__WHAT THE TASK ASKS__:
Copy out the lines of the records below, and only those lines, from the one with "theorem subnReg (x" through the one with "theorem ldI (nnn", exactly as they appear.

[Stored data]
-- ==== Sys2Proof/Laws/PerInstr.lean ====
section
/-! SUPPORT. What is proved of every instruction as syntax, one lemma per constructor. Family EncodedRow: the word an
instruction encodes to has the selector bits of its row of the opcode map (30_encoding.md R80). -/

namespace Sys2Proof.Laws.EncodedRow

/-- The selector of a row: the top nibble, and the low nibble or low byte where the family has a second level
(30_encoding.md R74 to R78). -/
structure Selector where
  op     : Nat
  nibble : Option Nat
  byte   : Option Nat
  deriving DecidableEq, Repr

/-- The selector bits of a word, as far as a row fixes them. -/
def Selector.selects (r : Selector) (w : Word) : Prop :=
  w.toNat / 4096 = r.op ∧ (∀ n, r.nibble = some n → w.toNat % 16 = n) ∧ ∀ b, r.byte = some b → w.toNat % 256 = b

/-- The row of each instruction in the opcode map (30_encoding.md R80). -/
def row : Instr → Selector
  | .cls => ⟨0x0, some 0x0, none⟩
  | .ret => ⟨0x0, some 0xE, none⟩
  | .jp _ => ⟨0x1, none, none⟩
  | .call _ => ⟨0x2, none, none⟩
  | .seImm _ _ => ⟨0x3, none, none⟩
  | .sneImm _ _ => ⟨0x4, none, none⟩
  | .seReg _ _ => ⟨0x5, none, none⟩
  | .ldImm _ _ => ⟨0x6, none, none⟩
  | .addImm _ _ => ⟨0x7, none, none⟩
  | .ldReg _ _ => ⟨0x8, some 0x0, none⟩
  | .orReg _ _ => ⟨0x8, some 0x1, none⟩
  | .andReg _ _ => ⟨0x8, some 0x2, none⟩
  | .xorReg _ _ => ⟨0x8, some 0x3, none⟩
  | .addReg _ _ => ⟨0x8, some 0x4, none⟩
  | .subReg _ _ => ⟨0x8, some 0x5, none⟩
  | .shr _ _ => ⟨0x8, some 0x6, none⟩
  | .subnReg _ _ => ⟨0x8, some 0x7, none⟩
  | .shl _ _ => ⟨0x8, some 0xE, none⟩
  | .sneReg _ _ => ⟨0x9, none, none⟩
  | .ldI _ => ⟨0xA, none, none⟩
  | .jpV0 _ => ⟨0xB, none, none⟩
  | .rnd _ _ => ⟨0xC, none, none⟩
  | .drw _ _ _ => ⟨0xD, none, none⟩
  | .skp _ => ⟨0xE, some 0xE, none⟩
  | .sknp _ => ⟨0xE, some 0x1, none⟩
  | .ldVxDT _ => ⟨0xF, none, some 0x07⟩
  | .ldVxK _ => ⟨0xF, none, some 0x0A⟩
  | .ldDTVx _ => ⟨0xF, none, some 0x15⟩
  | .ldSTVx _ => ⟨0xF, none, some 0x18⟩
  | .addIVx _ => ⟨0xF, none, some 0x1E⟩
  | .ldFVx _ => ⟨0xF, none, some 0x29⟩
  | .ldBVx _ => ⟨0xF, none, some 0x33⟩
  | .ldMemVx _ => ⟨0xF, none, some 0x55⟩
  | .ldVxMem _ => ⟨0xF, none, some 0x65⟩
  | .nop => ⟨0x8, some 0x8, none⟩

/-- The encoding of a well-formed instruction is a word of its row. -/
def Statement (i : Instr) : Prop := i.wellFormed = true → (row i).selects (encode i)

theorem selects_op {op : Nat} {w : Word} (h : w.toNat / 4096 = op) : Selector.selects ⟨op, none, none⟩ w := by
  simp [Selector.selects, h]

theorem selects_nibble {op n : Nat} {w : Word} (h : w.toNat / 4096 = op) (hn : w.toNat % 16 = n) :
    Selector.selects ⟨op, some n, none⟩ w := by
  simp [Selector.selects, h, hn]

theorem selects_byte {op b : Nat} {w : Word} (h : w.toNat / 4096 = op) (hb : w.toNat % 256 = b) :
    Selector.selects ⟨op, none, some b⟩ w := by
  simp [Selector.selects, h, hb]

theorem selects_wordA {op : Nat} (h : op ≤ 15) {nnn : Word} (hn : addressFits nnn = true) :
    Selector.selects ⟨op, none, none⟩ (wordA op nnn) := by
  have hn := of_decide_eq_true hn
  exact selects_op (by rw [wordA_toNat h hn]; omega)

theorem selects_wordXK {op : Nat} (h : op ≤ 15) (x : Reg) (kk : Byte) :
    Selector.selects ⟨op, none, none⟩ (wordXK op x kk.toNat) := by
  have hx := x.isLt
  have hk := kk.isLt
  exact selects_op (by rw [wordXK_toNat h (by omega)]; omega)

theorem selects_wordXK_nibble {op b n : Nat} (h : op ≤ 15) (hb : b ≤ 255) (hn : b % 16 = n) (x : Reg) :
    Selector.selects ⟨op, some n, none⟩ (wordXK op x b) := by
  have hx := x.isLt
  exact selects_nibble (by rw [wordXK_toNat h hb]; omega) (by rw [wordXK_toNat h hb]; omega)

theorem selects_wordXK_byte {op b : Nat} (h : op ≤ 15) (hb : b ≤ 255) (x : Reg) :
    Selector.selects ⟨op, none, some b⟩ (wordXK op x b) := by
  have hx := x.isLt
  exact selects_byte (by rw [wordXK_toNat h hb]; omega) (by rw [wordXK_toNat h hb]; omega)

theorem selects_nibbles {op n : Nat} (h : op ≤ 15) (hn : n ≤ 15) (x y : Reg) :
    Selector.selects ⟨op, none, none⟩ (nibbles op x.val y.val n) := by
  have hx := x.isLt
  have hy := y.isLt
  exact selects_op (by rw [nibbles_toNat h (by omega) (by omega) hn]; omega)

theorem selects_nibbles_nibble {op n : Nat} (h : op ≤ 15) (hn : n ≤ 15) (x y : Reg) :
    Selector.selects ⟨op, some n, none⟩ (nibbles op x.val y.val n) := by
  have hx := x.isLt
  have hy := y.isLt
  exact selects_nibble (by rw [nibbles_toNat h (by omega) (by omega) hn]; omega)
    (by rw [nibbles_toNat h (by omega) (by omega) hn]; omega)

theorem cls : Statement (.cls) := fun _ => selects_nibble rfl rfl
theorem ret : Statement (.ret) := fun _ => selects_nibble rfl rfl
theorem jp (nnn : Word) : Statement (.jp nnn) := fun h => selects_wordA (by decide) h
theorem call (nnn : Word) : Statement (.call nnn) := fun h => selects_wordA (by decide) h
theorem seImm (x : Reg) (kk : Byte) : Statement (.seImm x kk) := fun _ => selects_wordXK (by decide) x kk
theorem sneImm (x : Reg) (kk : Byte) : Statement (.sneImm x kk) := fun _ => selects_wordXK (by decide) x kk
theorem seReg (x : Reg) (y : Reg) : Statement (.seReg x y) := fun _ => selects_nibbles (by decide) (by decide) x y
theorem ldImm (x : Reg) (kk : Byte) : Statement (.ldImm x kk) := fun _ => selects_wordXK (by decide) x kk
theorem addImm (x : Reg) (kk : Byte) : Statement (.addImm x kk) := fun _ => selects_wordXK (by decide) x kk
theorem ldReg (x : Reg) (y : Reg) : Statement (.ldReg x y) := fun _ => selects_nibbles_nibble (by decide) (by decide) x y
theorem orReg (x : Reg) (y : Reg) : Statement (.orReg x y) := fun _ => selects_nibbles_nibble (by decide) (by decide) x y
theorem andReg (x : Reg) (y : Reg) : Statement (.andReg x y) := fun _ => selects_nibbles_nibble (by decide) (by decide) x y
theorem xorReg (x : Reg) (y : Reg) : Statement (.xorReg x y) := fun _ => selects_nibbles_nibble (by decide) (by decide) x y
theorem addReg (x : Reg) (y : Reg) : Statement (.addReg x y) := fun _ => selects_nibbles_nibble (by decide) (by decide) x y
theorem subReg (x : Reg) (y : Reg) : Statement (.subReg x y) := fun _ => selects_nibbles_nibble (by decide) (by decide) x y
theorem shr (x : Reg) (y : Reg) : Statement (.shr x y) := fun _ => selects_nibbles_nibble (by decide) (by decide) x y
theorem subnReg (x : Reg) (y : Reg) : Statement (.subnReg x y) := fun _ => selects_nibbles_nibble (by decide) (by decide) x y
theorem shl (x : Reg) (y : Reg) : Statement (.shl x y) := fun _ => selects_nibbles_nibble (by decide) (by decide) x y
theorem sneReg (x : Reg) (y : Reg) : Statement (.sneReg x y) := fun _ => selects_nibbles (by decide) (by decide) x y
theorem ldI (nnn : Word) : Statement (.ldI nnn) := fun h => selects_wordA (by decide) h
theorem jpV0 (nnn : Word) : Statement (.jpV0 nnn) := fun h => selects_wordA (by decide) h
theorem rnd (x : Reg) (kk : Byte) : Statement (.rnd x kk) := fun _ => selects_wordXK (by decide) x kk
theorem drw (x : Reg) (y : Reg) (n : Nat) : Statement (.drw x y n) := fun h => selects_nibbles (by decide) (of_decide_eq_true h) x y
theorem skp (x : Reg) : Statement (.skp x) := fun _ => selects_wordXK_nibble (by decide) (by decide) (by decide) x
theorem sknp (x : Reg) : Statement (.sknp x) := fun _ => selects_wordXK_nibble (by decide) (by decide) (by decide) x
theorem ldVxDT (x : Reg) : Statement (.ldVxDT x) := fun _ => selects_wordXK_byte (by decide) (by decide) x
theorem ldVxK (x : Reg) : Statement (.ldVxK x) := fun _ => selects_wordXK_byte (by decide) (by decide) x
theorem ldDTVx (x : Reg) : Statement (.ldDTVx x) := fun _ => selects_wordXK_byte (by decide) (by decide) x
theorem ldSTVx (x : Reg) : Statement (.ldSTVx x) := fun _ => selects_wordXK_byte (by decide) (by decide) x
theorem addIVx (x : Reg) : Statement (.addIVx x) := fun _ => selects_wordXK_byte (by decide) (by decide) x
theorem ldFVx (x : Reg) : Statement (.ldFVx x) := fun _ => selects_wordXK_byte (by decide) (by decide) x
theorem ldBVx (x : Reg) : Statement (.ldBVx x) := fun _ => selects_wordXK_byte (by decide) (by decide) x
theorem ldMemVx (x : Reg) : Statement (.ldMemVx x) := fun _ => selects_wordXK_byte (by decide) (by decide) x
theorem ldVxMem (x : Reg) : Statement (.ldVxMem x) := fun _ => selects_wordXK_byte (by decide) (by decide) x
theorem nop : Statement (.nop) := fun _ => selects_nibble rfl rfl

end Sys2Proof.Laws.EncodedRow
end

__REPLY__:
theorem subnReg (x : Reg) (y : Reg) : Statement (.subnReg x y) := fun _ => selects_nibbles_nibble (by decide) (by decide) x y
theorem shl (x : Reg) (y : Reg) : Statement (.shl x y) := fun _ => selects_nibbles_nibble (by decide) (by decide) x y
theorem sneReg (x : Reg) (y : Reg) : Statement (.sneReg x y) := fun _ => selects_nibbles (by decide) (by decide) x y
theorem ldI (nnn : Word) : Statement (.ldI nnn) := fun h => selects_wordA (by decide) h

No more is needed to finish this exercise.